Your answer consists of the lines in the data that contain "section". Copy each of them.

[Collected data entries]
Segment Open

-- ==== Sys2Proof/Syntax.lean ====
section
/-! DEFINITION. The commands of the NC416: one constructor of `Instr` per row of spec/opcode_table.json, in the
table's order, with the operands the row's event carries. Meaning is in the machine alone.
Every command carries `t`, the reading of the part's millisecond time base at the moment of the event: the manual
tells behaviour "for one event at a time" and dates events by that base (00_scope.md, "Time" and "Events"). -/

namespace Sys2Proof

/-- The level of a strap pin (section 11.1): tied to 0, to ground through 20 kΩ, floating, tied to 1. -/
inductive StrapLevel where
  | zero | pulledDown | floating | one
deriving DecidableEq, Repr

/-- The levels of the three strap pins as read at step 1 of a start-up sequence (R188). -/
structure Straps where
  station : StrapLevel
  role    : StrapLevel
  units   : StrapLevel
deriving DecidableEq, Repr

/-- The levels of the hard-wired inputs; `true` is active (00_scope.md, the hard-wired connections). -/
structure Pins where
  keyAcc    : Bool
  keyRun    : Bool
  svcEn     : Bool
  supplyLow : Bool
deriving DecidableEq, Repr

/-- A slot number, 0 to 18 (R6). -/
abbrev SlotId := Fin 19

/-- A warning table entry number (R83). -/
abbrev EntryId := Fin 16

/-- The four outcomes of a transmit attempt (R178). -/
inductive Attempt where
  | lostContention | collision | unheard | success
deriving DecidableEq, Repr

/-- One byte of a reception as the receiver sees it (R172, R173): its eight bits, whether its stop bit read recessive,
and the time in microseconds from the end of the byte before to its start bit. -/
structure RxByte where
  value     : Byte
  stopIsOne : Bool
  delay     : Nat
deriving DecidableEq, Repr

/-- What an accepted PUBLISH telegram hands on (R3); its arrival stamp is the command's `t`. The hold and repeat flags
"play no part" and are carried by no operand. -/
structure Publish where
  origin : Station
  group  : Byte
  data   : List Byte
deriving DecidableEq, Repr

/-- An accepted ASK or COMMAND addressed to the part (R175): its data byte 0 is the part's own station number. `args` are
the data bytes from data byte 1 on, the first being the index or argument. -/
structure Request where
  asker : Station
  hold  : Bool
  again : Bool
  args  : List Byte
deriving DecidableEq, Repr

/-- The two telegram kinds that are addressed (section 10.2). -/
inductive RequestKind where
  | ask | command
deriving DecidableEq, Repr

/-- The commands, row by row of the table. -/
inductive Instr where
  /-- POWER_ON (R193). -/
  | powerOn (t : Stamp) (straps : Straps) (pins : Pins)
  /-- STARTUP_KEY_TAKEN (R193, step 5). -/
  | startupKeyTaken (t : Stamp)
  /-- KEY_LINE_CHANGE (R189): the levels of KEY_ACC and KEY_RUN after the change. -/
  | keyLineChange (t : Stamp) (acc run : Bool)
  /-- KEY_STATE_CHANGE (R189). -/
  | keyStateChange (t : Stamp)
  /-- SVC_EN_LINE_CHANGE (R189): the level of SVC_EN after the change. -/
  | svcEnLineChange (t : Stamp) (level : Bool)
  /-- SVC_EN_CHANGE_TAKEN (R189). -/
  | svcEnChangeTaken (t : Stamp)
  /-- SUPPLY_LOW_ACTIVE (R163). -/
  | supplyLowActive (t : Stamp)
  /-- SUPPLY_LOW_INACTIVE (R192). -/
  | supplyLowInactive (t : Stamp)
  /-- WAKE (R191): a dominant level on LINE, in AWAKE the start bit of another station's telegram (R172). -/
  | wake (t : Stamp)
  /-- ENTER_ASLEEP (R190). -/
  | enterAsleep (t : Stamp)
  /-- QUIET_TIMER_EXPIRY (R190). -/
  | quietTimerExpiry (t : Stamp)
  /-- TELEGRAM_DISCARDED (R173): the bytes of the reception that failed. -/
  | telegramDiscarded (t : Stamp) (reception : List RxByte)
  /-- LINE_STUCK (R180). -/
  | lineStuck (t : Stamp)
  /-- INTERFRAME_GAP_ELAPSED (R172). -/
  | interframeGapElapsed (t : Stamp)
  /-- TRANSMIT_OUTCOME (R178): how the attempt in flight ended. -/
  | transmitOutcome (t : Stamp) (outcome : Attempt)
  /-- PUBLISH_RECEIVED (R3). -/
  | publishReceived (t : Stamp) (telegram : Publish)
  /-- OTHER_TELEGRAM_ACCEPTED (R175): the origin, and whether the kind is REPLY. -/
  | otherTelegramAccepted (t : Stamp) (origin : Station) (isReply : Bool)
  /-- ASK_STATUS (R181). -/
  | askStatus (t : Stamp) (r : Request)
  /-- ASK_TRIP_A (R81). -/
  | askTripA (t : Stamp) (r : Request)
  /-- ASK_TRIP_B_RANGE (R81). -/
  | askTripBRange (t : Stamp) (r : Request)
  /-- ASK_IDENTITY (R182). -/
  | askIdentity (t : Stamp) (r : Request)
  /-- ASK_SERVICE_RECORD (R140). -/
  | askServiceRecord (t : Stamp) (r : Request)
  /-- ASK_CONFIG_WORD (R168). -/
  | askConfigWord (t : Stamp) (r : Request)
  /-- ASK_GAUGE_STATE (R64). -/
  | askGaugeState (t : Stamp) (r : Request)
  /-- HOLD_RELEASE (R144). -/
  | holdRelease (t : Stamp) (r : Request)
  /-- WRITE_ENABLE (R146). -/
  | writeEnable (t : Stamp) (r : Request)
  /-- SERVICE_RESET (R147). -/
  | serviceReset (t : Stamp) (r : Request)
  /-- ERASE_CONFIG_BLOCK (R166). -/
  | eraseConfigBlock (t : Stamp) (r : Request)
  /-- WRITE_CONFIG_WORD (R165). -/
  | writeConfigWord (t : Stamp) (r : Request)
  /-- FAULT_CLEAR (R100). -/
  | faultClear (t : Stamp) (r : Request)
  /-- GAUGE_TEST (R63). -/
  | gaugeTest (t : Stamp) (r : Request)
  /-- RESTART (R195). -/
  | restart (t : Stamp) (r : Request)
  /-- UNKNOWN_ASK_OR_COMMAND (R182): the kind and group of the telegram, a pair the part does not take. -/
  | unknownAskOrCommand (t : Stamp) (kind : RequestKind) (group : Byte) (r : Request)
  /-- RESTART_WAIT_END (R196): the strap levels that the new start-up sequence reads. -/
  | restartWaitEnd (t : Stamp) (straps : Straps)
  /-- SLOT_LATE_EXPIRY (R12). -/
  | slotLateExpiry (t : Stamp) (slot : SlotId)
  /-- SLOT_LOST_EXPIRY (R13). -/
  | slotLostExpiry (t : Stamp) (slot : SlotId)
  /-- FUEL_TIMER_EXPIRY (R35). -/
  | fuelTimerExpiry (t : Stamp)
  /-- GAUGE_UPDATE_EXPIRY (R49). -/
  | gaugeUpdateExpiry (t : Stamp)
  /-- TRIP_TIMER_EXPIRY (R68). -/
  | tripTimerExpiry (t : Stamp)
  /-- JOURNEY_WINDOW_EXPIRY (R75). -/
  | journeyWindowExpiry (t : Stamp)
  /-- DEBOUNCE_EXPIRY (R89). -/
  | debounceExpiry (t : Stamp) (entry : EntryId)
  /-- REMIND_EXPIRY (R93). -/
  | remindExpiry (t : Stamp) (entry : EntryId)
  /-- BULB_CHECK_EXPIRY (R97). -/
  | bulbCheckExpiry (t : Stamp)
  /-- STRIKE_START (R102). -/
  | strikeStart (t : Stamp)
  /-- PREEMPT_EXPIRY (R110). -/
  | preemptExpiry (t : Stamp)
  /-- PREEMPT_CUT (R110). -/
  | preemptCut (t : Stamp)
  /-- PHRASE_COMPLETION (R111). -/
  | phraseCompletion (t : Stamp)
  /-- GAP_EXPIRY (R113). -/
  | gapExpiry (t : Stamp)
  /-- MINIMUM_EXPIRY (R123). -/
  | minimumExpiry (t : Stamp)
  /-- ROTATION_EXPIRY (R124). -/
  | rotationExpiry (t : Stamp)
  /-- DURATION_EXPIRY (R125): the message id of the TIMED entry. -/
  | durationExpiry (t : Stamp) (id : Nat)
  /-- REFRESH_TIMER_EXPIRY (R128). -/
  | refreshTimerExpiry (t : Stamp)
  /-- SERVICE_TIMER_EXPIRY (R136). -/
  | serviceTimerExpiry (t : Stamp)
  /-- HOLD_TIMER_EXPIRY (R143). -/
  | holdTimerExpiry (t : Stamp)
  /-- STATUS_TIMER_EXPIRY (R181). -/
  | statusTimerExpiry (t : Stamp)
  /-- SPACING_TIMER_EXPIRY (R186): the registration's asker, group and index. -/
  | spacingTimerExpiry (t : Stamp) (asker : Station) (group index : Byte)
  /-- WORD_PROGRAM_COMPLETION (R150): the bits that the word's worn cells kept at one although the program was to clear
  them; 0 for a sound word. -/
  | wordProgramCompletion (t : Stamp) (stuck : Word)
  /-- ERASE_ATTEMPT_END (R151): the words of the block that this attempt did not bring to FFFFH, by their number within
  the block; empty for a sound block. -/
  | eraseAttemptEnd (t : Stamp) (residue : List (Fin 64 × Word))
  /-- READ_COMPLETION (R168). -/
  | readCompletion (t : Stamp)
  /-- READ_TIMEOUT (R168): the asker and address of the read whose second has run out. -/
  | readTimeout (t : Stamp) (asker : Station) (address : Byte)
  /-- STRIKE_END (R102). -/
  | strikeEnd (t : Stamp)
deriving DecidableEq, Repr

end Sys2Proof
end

Segment Closed

* _THE ANSWER_
section
/-- The level of a strap pin (section 11.1): tied to 0, to ground through 20 kΩ, floating, tied to 1. -/
/-- The two telegram kinds that are addressed (section 10.2). -/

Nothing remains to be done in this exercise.